On average, between June and August Cyprus is virtually rain-free. That’s the difference between a true sunny destination and one like the Croatian islands that still get up to a few days of rain in the summer.
But even outside the summer, Cyprus is still very sunny. It does get up to 9 days of rain in December and January but it has only five months with more than 5 days of rain a month.
Compared to Hvar town which gets ten such months, for the majority of the year Cyprus is as close to a rain-free island as is possible in Europe (there are mainland areas in Europe that are almost rain-free year round like Almería in Spain with at most 3 days of rain in the rainiest month).
The closest sunshine-wise islands in Europe to Cyprus are Crete (its southern part) and Rhodes. They get over 3,100 sunshine hours a year, with some data indicating even up to 3,250 hours of sunshine in southern Crete which is close to the amount of sunshine that Limassol gets.

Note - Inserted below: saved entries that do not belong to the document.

/-! ## Checks on the record alone (04 R119, R123, R124, R130; 06 R207). -/

/-- Whether the record's fields are in range and unread ones zero. -/
def vxOk (r : BitVec 256) : Bool :=
  let op := vxOp r
  let used := vxSources r
  let c := fld r 80 13
  fld r 34 2 ≠ 3 && (if op = vxCmp then vxCond r ≤ 5 else vxCond r = 0)
    && (vxRed r = 0 || op ∈ [vxAdd, vxMin, vxMax])
    && (List.range 3).all (fun k =>
      if k ∈ used then
        srcFmt (vxFmt r k) && (vxForm r k = 0 || vxStride r k = 0)
          && (!(op = vxCompress || (op = vxExpand && k = 0)) || vxForm r k = 0)
          && (!(op = vxExpand && k = 1) || vxForm r k ∈ [0, 3]) && (!(op = vxExpand && k = 0) || vxStride r k = 0)
          && (vxForm r k ≠ 3 || vxAddr r k < 32)
      else vxForm r k = 0 && vxFmt r k = 0 && vxAddr r k = 0 && vxStride r k = 0)
    && (if op = vxCmp then vxFmtD r = 0 && vxAddr r 3 = 0 && vxStride r 3 = 0
        else if vxRed r ≠ 0 then vxFmtD r ∈ [11, 8] else dstFmt (vxFmtD r))
    && (vxRed r = 0 && op ≠ vxCompress || vxStride r 3 = 0) && (!vxNeedsMask r || vxMaskEn r) && (vxMaskEn r || fld r 219 18 = 0)
    && (op = vxCompress || fld r 238 5 = 0) && (vxCregEn r || fld r 94 5 = 0) && (!vxCregEn r || c = 0)
    && 1 ≤ vxRows r && vxRows r ≤ 65536 && (vxCregEn r || (1 ≤ c && c ≤ 4096 && vxRows r * c ≤ 65536)) && (bregEn r || bregOf r = 0)

/-! ## Places of operands. -/

/-- The bytes of operand k with C columns: its row starts and their length; EXPAND's packed source holds `packed` elements (log entry 35). The manual gives the row that COMPRESS
writes no length: it is taken for R × C elements long, whatever the mask holds (DESIGN CHOICE, log entry 139). -/
def vxSpans (r : BitVec 256) (base cols packed k : Nat) : List (Nat × Nat) :=
  let a := benchField base 32 (vxAddr r k)
  if k = 3 then
    let w := fmtBytes (vxFmtD r)
    if vxRed r = 1 then [(a, w)] else if vxRed r = 2 then [(a, w * vxRows r)] else if vxRed r = 3 then [(a, w * cols)]
    else if vxOp r = vxCompress then [(a, w * (vxRows r * cols))]
    else (List.range (vxRows r)).map (fun i => (a + i * vxStride r 3, w * cols))
  else
    let w := fmtBytes (vxFmt r k)
    match vxForm r k with
    | 0 =>
      if vxOp r = vxExpand ∧ k = 0 then [(a, w * packed)]
      else (List.range (vxRows r)).map (fun i => (a + i * vxStride r k, w * cols))
    | 1 => [(a, w * cols)]
    | 2 => [(a, w * vxRows r)]
    | _ => []

/-- The mask's bytes. -/
def vxMaskSpan (r : BitVec 256) (base cols : Nat) : List (Nat × Nat) :=
  if vxMaskEn r then [(benchField base 32 (fld r 219 18), ceilDiv (vxRows r * cols) 8)] else []

/-- Whether two lists of spans share a byte. -/
def spansMeet (a b : List (Nat × Nat)) : Bool := a.any (fun x => x.2 ≠ 0 && b.any (fun y => y.2 ≠ 0 && x.1 < y.1 + y.2 && y.1 < x.1 + x.2))

/-- Whether the destination and source k are one operand: same base, stride, shape and format (04 R128). Both are then the same runs of bytes; of a single row a stride says
nothing. -/
def vxSame (r : BitVec 256) (base cols packed k : Nat) : Bool :=
  vxOp r ≠ vxCmp && vxFmt r k = vxFmtD r && vxSpans r base cols packed k = vxSpans r base cols packed 3

/-- Every span an operation touches. -/
def vxAll (r : BitVec 256) (base cols packed : Nat) : List (Nat × Nat) :=
  (vxSources r).flatMap (vxSpans r base cols packed) ++ (if vxOp r = vxCmp then [] else vxSpans r base cols packed 3) ++ vxMaskSpan r base cols

/-- What is written: the destination, or the mask of CMP. -/
def vxWritten (r : BitVec 256) (base cols packed : Nat) : List (Nat × Nat) :=
  if vxOp r = vxCmp then vxMaskSpan r base cols else vxSpans r base cols packed 3

/-- The checks of R130 but for that of R126. -/
def vxFits (r : BitVec 256) (base cols packed allot : Nat) : Bool :=
  vxOk r && 1 ≤ cols && cols ≤ 4096 && vxRows r * cols ≤ 65536 && base % 32 = 0
    && (vxAll r base cols packed).all (fun s => s.1 + s.2 ≤ allot)
    && (vxSources r).all (fun k => !spansMeet (vxWritten r base cols packed) (vxSpans r base cols packed k) || vxSame r base cols packed k)
    && (vxOp r = vxCmp || !spansMeet (vxSpans r base cols packed 3) (vxMaskSpan r base cols))

/-! ## Elements. -/

/-- Reads a little-endian code of w bytes. -/
abbrev Reader := Nat → Nat → Nat

/-- The code of source k for result (i, j): its form picks the element (04 R123); the scalar operand's low bits. -/
def vxCode (r : BitVec 256) (rd : Reader) (base : Nat) (sc : List W64) (k i j : Nat) : Nat :=
  let w := fmtBytes (vxFmt r k)
  let a := benchField base 32 (vxAddr r k)
  match vxForm r k with
  | 0 => rd (a + i * vxStride r k + j * w) w
  | 1 => rd (a + j * w) w
  | 2 => rd (a + i * w) w
  | _ => (sc.getD k 0#64).toNat % 2 ^ (8 * w)

/-- The operations that copy: SEL, COMPRESS and EXPAND (04 R121, R122). -/
def vxCopies (r : BitVec 256) : Bool := vxOp r ∈ [vxSel, vxCompress, vxExpand]

/-- The exponent and fraction bits of the floating-point formats of R202. -/
def floatBits (f : Nat) : Option (Nat × Nat) := if f = 11 then some (8, 23) else if f = 12 then some (5, 10) else if f = 13 then some (8, 7) else none

/-- A conversion that copies a NaN with its sign and its payload, as far as the narrower format holds it, quietened if it was signalling (04 R122; 05 R154; log entry 65); every
other number is converted as `encodeFmt` does. -/
def copyFmt (f : Nat) (rnd : Rnd) (x : Num) : Nat × Bool :=
  match x, floatBits f with
  | .nan s n, some (eb, fb) =>
    let g := n / 2 ^ (23 - fb)
    (signCode eb fb s ((2 ^ eb - 1) * 2 ^ fb + (if bitOf g (fb - 1) then g else g + 2 ^ (fb - 1))), false)
  | _, _ => encodeFmt f rnd 0 x

/-- A conversion as an operation makes it on load and on store. -/
def vxConvert (r : BitVec 256) (f : Nat) (rnd : Rnd) (x : Num) : Nat × Bool := if vxCopies r then copyFmt f rnd x else encodeFmt f rnd 0 x

/-- A number converted to the lane format as it is loaded (04 R119). -/
def toLane (r : BitVec 256) (x : Num) : Num × Bool :=
  let y := vxConvert r (vxLane r) (vxRnd r).plain x
  (decodeFmt (vxLane r) y.1, y.2)

/-- A source element in the lane format, and whether its conversion saturated. -/
def vxLoad (r : BitVec 256) (rd : Reader) (base : Nat) (sc : List W64) (k i j : Nat) : Num × Bool :=
  toLane r (decodeFmt (vxFmt r k) (vxCode r rd base sc k i j))

/-- The lesser of two numbers: −0 below +0, a number before a NaN (04 R121, R122). -/
def minNum (a b : Num) : Num :=
  if a.isNan then (if b.isNan then a.quieten else b)
  else if b.isNan then a
  else if a.lt b then a else if b.lt a then b else if a.neg? then a else b

/-- The greater of two numbers: +0 above −0, a number before a NaN. -/
def maxNum (a b : Num) : Num :=
  if a.isNan then (if b.isNan then a.quieten else b)
  else if b.isNan then a
  else if b.lt a then a else if a.lt b then b else if a.neg? then b else a

/-- The condition of CMP; with a NaN only NE holds (04 R121, R122). -/
def cmpNum (cond : Nat) (a b : Num) : Bool :=
  if a.isNan || b.isNan then cond = 1
  else
    match cond with
    | 0 => a.eqv b
    | 1 => !a.eqv b
    | 2 => a.lt b
    | 3 => !b.lt a
    | 4 => b.lt a
    | _ => !a.lt b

The Sunniest Island in Europe Compared to Other Sunny Islands
The number of sunshine hours per year in Limassol is almost 700 hours higher than in previously mentioned Hvar town. But let’s leave the poor Hvar island aside and compare Cyprus to other popular European islands that market themselves as the sunniest in Europe.
Malta in particular is one such island. While it’s undoubtedly sunny with 3,054 sunshine hours recorded on average in Valletta, the capital of the country, it still gets almost 400 fewer sunshine hours than Cyprus. It’s hardly the sunniest island destination in Europe. It does get almost rain-free summers but apart from June to August it rains more often than in Cyprus.
Another popular island is Sicily. I couldn’t find sunshine data for Palermo but I found data for Catania, the second largest city of the island. It records 3,129.9 sunshine hours a year. Surprisingly, it’s sunnier than Malta but still about 300 hours behind Cyprus. Like Malta, June to August is almost rain-free but the rest of the year it rains more often.
What about another Italian island, Sardinia? Cagliari, its capital, gets only 2,726 sunshine hours. That’s much less than any of the previous destinations.
What about the favorite island of French tourists, Corsica? Ajaccio, its capital, gets 2,801.7 sunshine hours. Still sunny but nowhere near as sunny as Cyprus.
How about one of the most well-known Spanish islands, Mallorca? Sorry, Palma de Mallorca gets only 2,893 sunshine hours and is still very much behind Cyprus.
So if not the Balearic islands, then maybe the Canary Islands, the closest islands Europe has to a tropical climate, would fare better? The driest and sunniest destinations like Arrecife on Lanzarote get 3,092.6 hours of sunshine. That’s one of the best results so far but still far behind Cyprus.
There are two advantages of Lanzarote over Cyprus, though. In December and January it gets slightly more sunshine hours than Cyprus. And while it’s cloudy more often than Cyprus, it gets four times less rain, with at most 3 days of rain in the wettest month.
In the end, there’s no island in Europe, apart from Crete and Rhodes, that gets close to the number of sunshine hours to Cyprus. If you want the sunniest island in Europe, Cyprus is your best choice.